Sainsbury's paid £1.75 million for an alcohol sales licence for its off-licence in the centre. However this allowed Sainsbury's, with just two off-licences open in Northern Ireland in 1997, to capture 6% of the market. In January 1998 The Grocer reported that sales at the Forestside off-licence were £140,000 a week.

As the first stage (Sainsbury's) opened, work continued on the final stage of the shopping mall: 31 small units and two other large stores occupied by Marks & Spencer and Dunnes Stores. The total floor space of the centre is 250000 ft2, the southern part of the which stands on the site of the Supermac supermarket. The architects of the centre took advantage of the large east–west gradient of the site to build underground car parking and service access. Sainsbury's opened a petrol filling station at the same time as the supermarket, on the site of the demolished Drumkeen Hotel.

In October 1997, Sainsbury's announced the forward sale of Forestside to the Universities Superannuation Scheme (USS) for approximately £50m. The sale was completed following completion of building works in September 1998, with Sainsbury's taking a 125-year lease for its store. In January 2001 USS sold the centre to Foyleside Ltd. for £70 million. Foyleside Ltd. owned Foyleside in Derry, the Abbey Centre in Newtownabbey and the Buttercrane Centre in Newry.

===2000s and 2010s===
On 26 March 2005, the centre's Next outlet was targeted with an incendiary device which ignited after it had closed. Another device was defused in the centre's Dunnes Stores on 28 March. The campaign, which also included an attack that destroyed a B&Q store at Sprucefield, County Down, was blamed on dissident republicans.
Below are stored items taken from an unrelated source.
/-- CYCLE (R15, R315, R317). -/
def cycleBad (tick : Nat) (b : Bytes) : Bool :=
  let c := cycleOf b
  let key (g : CycSlot) := (g.model, g.rung, g.depth, g.idle, g.rows)
  let noCores (g : CycSlot) : CycSlot := { g with cores := 0 }
  decide (c.slots.isEmpty ∨ 256 < c.slots.length ∨ 8 < c.spares.length) || decide (131072 < c.period * tick) || c.slots.any (fun g => c.slots.any (fun x => x.group == g.group && key x != key g))
    || c.spares.any (fun p => p.2.map noCores != c.slots.map noCores)

/-- KERNELS (R330). -/
def kernelsBad (c : Conf) (m : Nat) (b : Bytes) : Bool :=
  let ks := kernelsOf b
  !distinct (ks.map Prod.fst) || ks.any (fun k =>
    decide (k.2.bound = 0 ∨ 2048 < k.2.bound ∨ 1048576 < k.2.store)
      || (k.2.tag != 0 && !(look c.models m {}).windows.any (fun w => w.1 == k.2.tag)))

/-- MODEL (R363 to R365, R371, R372). -/
def modelBad (c : Conf) (m : Nat) (b : Bytes) : Bool :=
  let d := modelOf b
  let others := (c.models.filter (fun x => x.1 != m)).flatMap (fun x => x.2.adapters.map AdpCfg.id)
  decide (u8 b 0 ≠ m ∨ 4 ≤ u8 b 1 ∨ d.layers = 0 ∨ 3 < d.specHeads ∨ d.slice = 0 ∨ 15 < d.slice ∨ d.maxRank = 1 ∨ 6 < d.maxRank)
    || (if d.stateless then d.pageTokens != 0 else decide (d.pageTokens = 0 ∨ 64 < d.pageTokens))
    || decide (d.context = 0 ∨ 1048576 < d.context) || !allZero (slice b 40 24) || d.windows.any (fun w => decide (1048576 < w.2))
    || (recs b (u32 b 36) 32 (u16 b 30)).any (fun r => u8 r 2 != m)
    || d.adapters.any (fun a => decide (a.rank < 2 ∨ 6 < a.rank ∨ d.maxRank < a.rank) || others.contains a.id)
    || !distinct (d.adapters.map AdpCfg.id)

/-- A model stays where it may not: in a stall that is not ENABLED, or with a context beyond 16,384 tokens where no
firmware-tracked records are allowed (R365). -/
def modelPlaceBad (c : Conf) : Bool :=
  c.models.any (fun x => x.2.stalls.any (fun n => let r := look c.stalls n {}; !r.enabled || (decide (16384 < x.2.context) && r.fwRecords == 0)))

/-- SAMPLER (R406). -/
def samplerBad (b : Bytes) : Bool :=
  let ps := profilesOf b
  !(ps.map Prod.fst).contains 0 || !distinct (ps.map Prod.fst) || ps.any (fun p =>
    (p.2.sampled && decide (0x7F80 ≤ p.2.temp ∨ p.2.temp = 0)) || decide (256 < p.2.topK ∨ p.2.maxBlocks = 0 ∨ 256 < p.2.maxBlocks)
      || p.2.masks.any (fun k => decide (1024 ≤ k ∧ k ≠ 0xFFFF)))

/-- The stall that owns a channel. -/
def chanStall (c : Conf) (ch : Nat) : Option Nat :=
  (List.range 32).find? (fun k => let r := look c.stalls k {}; r.enabled && decide (r.chBase ≤ ch ∧ ch < r.chBase + r.chCount))

/-- SPRING (R483). -/
def springBad (h : ImgHdr) (c : Conf) (b : Bytes) : Bool :=
  let rs := rulesOf b
  !distinct (rs.map Prod.fst) || rs.any (fun r =>
    decide (512 ≤ r.2.entry) || decide (1024 ≤ r.2.template ∧ r.2.template ≠ 0xFFFF)
      || (match chanStall c r.2.channel with
          | none => true
          | some n => let k := look c.stalls n {}; k.position != 0 || k.mode == 1 || (h.kind == 2 && n != h.stall)))

/-- FIRMWARE (R404). -/
def firmwareBad (b : Bytes) : Bool :=
  let f := firmwareOf b
  decide (0x40000 < f.code + f.data ∨ f.code ≤ f.entry ∨ 0x80000000 < f.lake)

/-- Two modules claim admission for one stall (R398). -/
def claimsBad (c : Conf) : Bool :=
  let ms := c.modules.filter (fun m => m.2.claim && m.2.st != 0)
  ms.any (fun x => ms.any (fun y => x.1 != y.1 && (x.2.stalls &&& y.2.stalls) != 0))

/-- A model loaded in a head stall has no COST section (R646). -/
def costMissing (c : Conf) : Bool :=
  c.models.any (fun x => (headStallIn c x.1).isSome && !(look c.costs x.1 {}).loaded)

/-- The contents of an image break a rule that names code 0x1604; `c` is the configuration after the commit. -/
def contentBad (tick : Nat) (h : ImgHdr) (l : Secs) (c : Conf) : Bool :=
  l.any (fun x => match x.1.type with
    | 1 => h.kind == 1 && nmcBad x.2
    | 3 => springBad h c x.2 | 4 => cycleBad tick x.2 | 5 => modelBad c x.1.inst x.2
    | 6 => kernelsBad c x.1.inst x.2 | 7 => costBad c x.1.inst x.2 | 8 => samplerBad x.2 | 9 => powerBad x.2
    | 11 => firmwareBad x.2 | _ => false)
  || modelPlaceBad c || claimsBad c || costMissing c

/-- Check 13: resources of R13 and the aisles of R14, the sums of R182, R365, R367 and R398. -/
def resourceBad (c : Conf) : Bool :=
  let rs := (List.range 32).map (fun k => look c.stalls k {})
  let sum (f : StallCfg → Nat) : Nat := (rs.map f).sum
  let overlap := (rs.zipIdx).any (fun x => (rs.zipIdx).any (fun y => decide (x.2 < y.2)
    && ((x.1.cores &&& y.1.cores) != 0
      || decide (x.1.chBase < y.1.chBase + y.1.chCount ∧ y.1.chBase < x.1.chBase + x.1.chCount ∧ x.1.chCount ≠ 0 ∧ y.1.chCount ≠ 0))))
  let pinned (n : Nat) : Nat :=
    ((c.models.filter (fun m => m.2.pinned && m.2.stalls.contains n)).map (fun m => cdiv ((m.2.windows.map Prod.snd).sum) 8192)).sum
  let core (p : Nat) : Nat :=
    ((c.models.filter (fun m => m.2.pinned)).map (fun m => ((m.2.windows.filter (fun w => (Config.kernelPlan m.1 w.1).contains p)).map Prod.snd).sum)).sum
      + ((c.kernels.filter (fun k => !(look c.models (k.1 / 256) {}).pinned && (Config.kernelPlan (k.1 / 256) k.2.tag).contains p)).map (fun k => k.2.store)).foldl max 0
  overlap || decide (16384 < sum StallCfg.pondPages ∨ 4096 < sum StallCfg.entries ∨ 8192 < sum StallCfg.rings ∨ 524288 < sum StallCfg.pauseSlots)
    || rs.any (fun r => decide (r.pondPages < r.pinPages ∨ 1024 < r.chCount ∨ (r.chCount ≠ 0 ∧ (4096 < r.chBase + r.chCount ∨ r.position ≠ 0 ∨ r.aisle = 0xFF))))
    || (List.range 32).any (fun n => decide ((look c.stalls n {}).pinPages < pinned n))
    || decide (64 < c.models.length) || c.aisles.any (fun a => decide (64 ≤ a.1)) || rs.any (fun r => decide (64 ≤ r.aisle ∧ r.aisle ≠ 0xFF)) || (List.range 68).any (fun p => decide (1048576 < core p))
    || decide (0x40000 < ((c.firmware.map (fun f => f.code + f.data)).getD 0) + ((c.modules.filter (fun m => m.2.st != 0)).map (fun m => m.2.code + m.2.data)).sum)

/-- A chip mode is Fixed-cycle (R148). -/
def fixedMode (sched : Bool) (mode : Nat) : Bool := mode == 2 || (mode == 0 && sched)

/-- Check 14: R147 by the active configuration, R148 and R185 by the next. -/
def modeBad (sched : Bool) (h : ImgHdr) (old c : Conf) (hasStructure : Bool) : Bool :=
  let rs := ((List.range 32).map (fun k => look c.stalls k {})).filter StallCfg.enabled
  let fixed := fixedMode sched c.chipMode
  ((h.kind == 2 || h.kind == 3) && old.present && fixedMode sched old.chipMode)
    || (hasStructure && (rs.any (fun r => r.mode == 3 || (r.mode == 2) != fixed) || (fixed && c.nmc.hsMask != 0)
      || rs.any (fun r => r.aisle != 0xFF && rs.any (fun x => x.aisle == r.aisle && x.mode != r.mode))))

end Sys2Proof.Machine
end

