-- ==== Sys2Proof/Certificates/Slice0/Obligations.lean ====
section
/-! DEFINITION. The statements for the provers, by family of commands; then those about the block as a whole.
`Leaves c s t` says that the command `c` answers the next state `t` from `s`, the queue of waiting commands apart. -/
open Sys2Proof Sys2Proof.Machine Sys2Proof.Safety

/-! ### The block as a whole -/

/-- One step takes the command at the front of the queue and runs it with the rest of the queue; with no command
waiting it does what `idle` says (the model's choice: log entry 1). -/
def Obligations.StepRunsTheFrontCommand : Prop :=
  (∀ c s, step { s with pending := c :: s.pending } = exec c s) ∧ ∀ s, s.pending = [] → step s = .next (idle s)

/-- Every command whose operands are within range completes, from every state, and leaves the queue of waiting
commands as it is; one outside them answers the fault operandRange, which is the only stop (the model's choice: log
entry 2). -/
def Obligations.CommandsInRangeComplete : Prop :=
  (∀ c s, c.wf = true → ∃ t, exec c s = .next t ∧ t.pending = s.pending) ∧
  (∀ c s, c.wf = false → exec c s = .fault .operandRange)

/-- The chip right after reset: the invariants hold, the queue is empty, and the fields with a value in the spec have
it: RST_CAUSE shows POR, every switched domain is OFF, every link is in DETECT, HALT_OUT is asserted, the loader is
IDLE, the log, the tables and the memories are empty. -/
def Obligations.ResetHoldsTheInvariants : Prop :=
  MemOk .reset ∧ LogOk .reset ∧ LcOk .reset ∧ QueueOk .reset ∧ State.reset.pending = [] ∧
    (∀ d, d < 11 → (dom .reset d).st = .off) ∧ (∀ p, p < 8 → (link .reset p).st = 1) ∧
    rd .reset rCause = 1 ∧ bit (rd .reset rHaltStat) 8 = true ∧ State.reset.img.st = 0 ∧ State.reset.ft = 0 ∧
    State.reset.log = {} ∧ State.reset.rtb = [] ∧ State.reset.chans = [] ∧ State.reset.rings = [] ∧ State.reset.pond = [] ∧
    State.reset.fab.valid = false ∧ State.reset.rst.safeHold = false

/-- Registers, pond, lake and SRAM keep their canonical form at every step. -/
def Obligations.MemoriesStayCanonical : Prop := ∀ s t, step s = .next t → MemOk s → MemOk t

/-- The trouble log keeps its form at every step (R542, R544): at most 2,048 unread entries, which run from LOG_HEAD
to LOG_TAIL. -/
def Obligations.TroubleLogKeepsItsForm : Prop := ∀ s t, step s = .next t → LogOk s → LogOk t

/-- The lifecycle word stays one of the four of R588 at every step, whatever a power loss cuts off (R564). No step
changes the fused identity, and none withdraws what the chip has sent. -/
def Obligations.LifecycleAndIdentityStand : Prop :=
  (∀ s t, step s = .next t → LcOk s → LcOk t) ∧
  (∀ s t, step s = .next t → SameFuses s t ∧ Sends s t ∧ s.freshN ≤ t.freshN)

/-- R10: a field of the low n bits of FT denotes the instant with those low bits that lies within 2^(n−1) of now, the
earlier of two equally distant ones; where that instant would lie before FT 0, the field's own value. -/
def Obligations.TruncatedTimesDenoteTheNearestInstant : Prop :=
  ∀ n f now, 1 ≤ n → f < 2 ^ n →
    expandFt n f now % 2 ^ n = f ∧
    (∀ c, c % 2 ^ n = f → c + 2 ^ (n - 1) ≥ now → c < now + 2 ^ (n - 1) → expandFt n f now = c) ∧
    ((∀ c, c % 2 ^ n = f → c + 2 ^ (n - 1) < now ∨ now + 2 ^ (n - 1) ≤ c) → expandFt n f now = f ∧ now < 2 ^ (n - 1))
On 23 November 2006, Marks & Spencer announced a £35 million investment in its Northern Ireland business, £8 million of which was invested in its Forestside store. This involved remodelling, the addition of a second floor to add 22000 sqft and a multi-storey car park.

In an article discussing the reform of local government, The Belfast Telegraph described Forestside as a "cash cow" which delivers annual rates of over £4 million to its local authority.
In summer 2013 River Island, Dorothy Perkins, Wallis and Evans all closed. Next expanded into the former River Island Unit. Other new retailers to open included O2 store, Vision Express and Blue Inc.

During the COVID-19 pandemic, several companies owning units such as Warehouse and Oasis (Owned by Aurora Fashions) and Clintons went into administration. The latter unit was purchased by Hallmark Cards.

===2020s===
In September 2023, Forestside was purchased for £42 million by Mussenden Properties Limited, itself owned by local entrepreneurs Michael and Lesley Herbert. The shopping centre was subsequently rebranded as Lesley Forestside. Construction of four new restaurants commenced in January 2024. One of these is occupied by Popeyes, the company's first restaurant in Northern Ireland, other units are occupied by Nando's, Greggs and Starbucks.

In 2025, planning permission for a terrace-style expansion of the centre was granted, adding four retail units. One unit is currently occupied by Hotel Chocolat and another will be occupied by Søstrene Grene.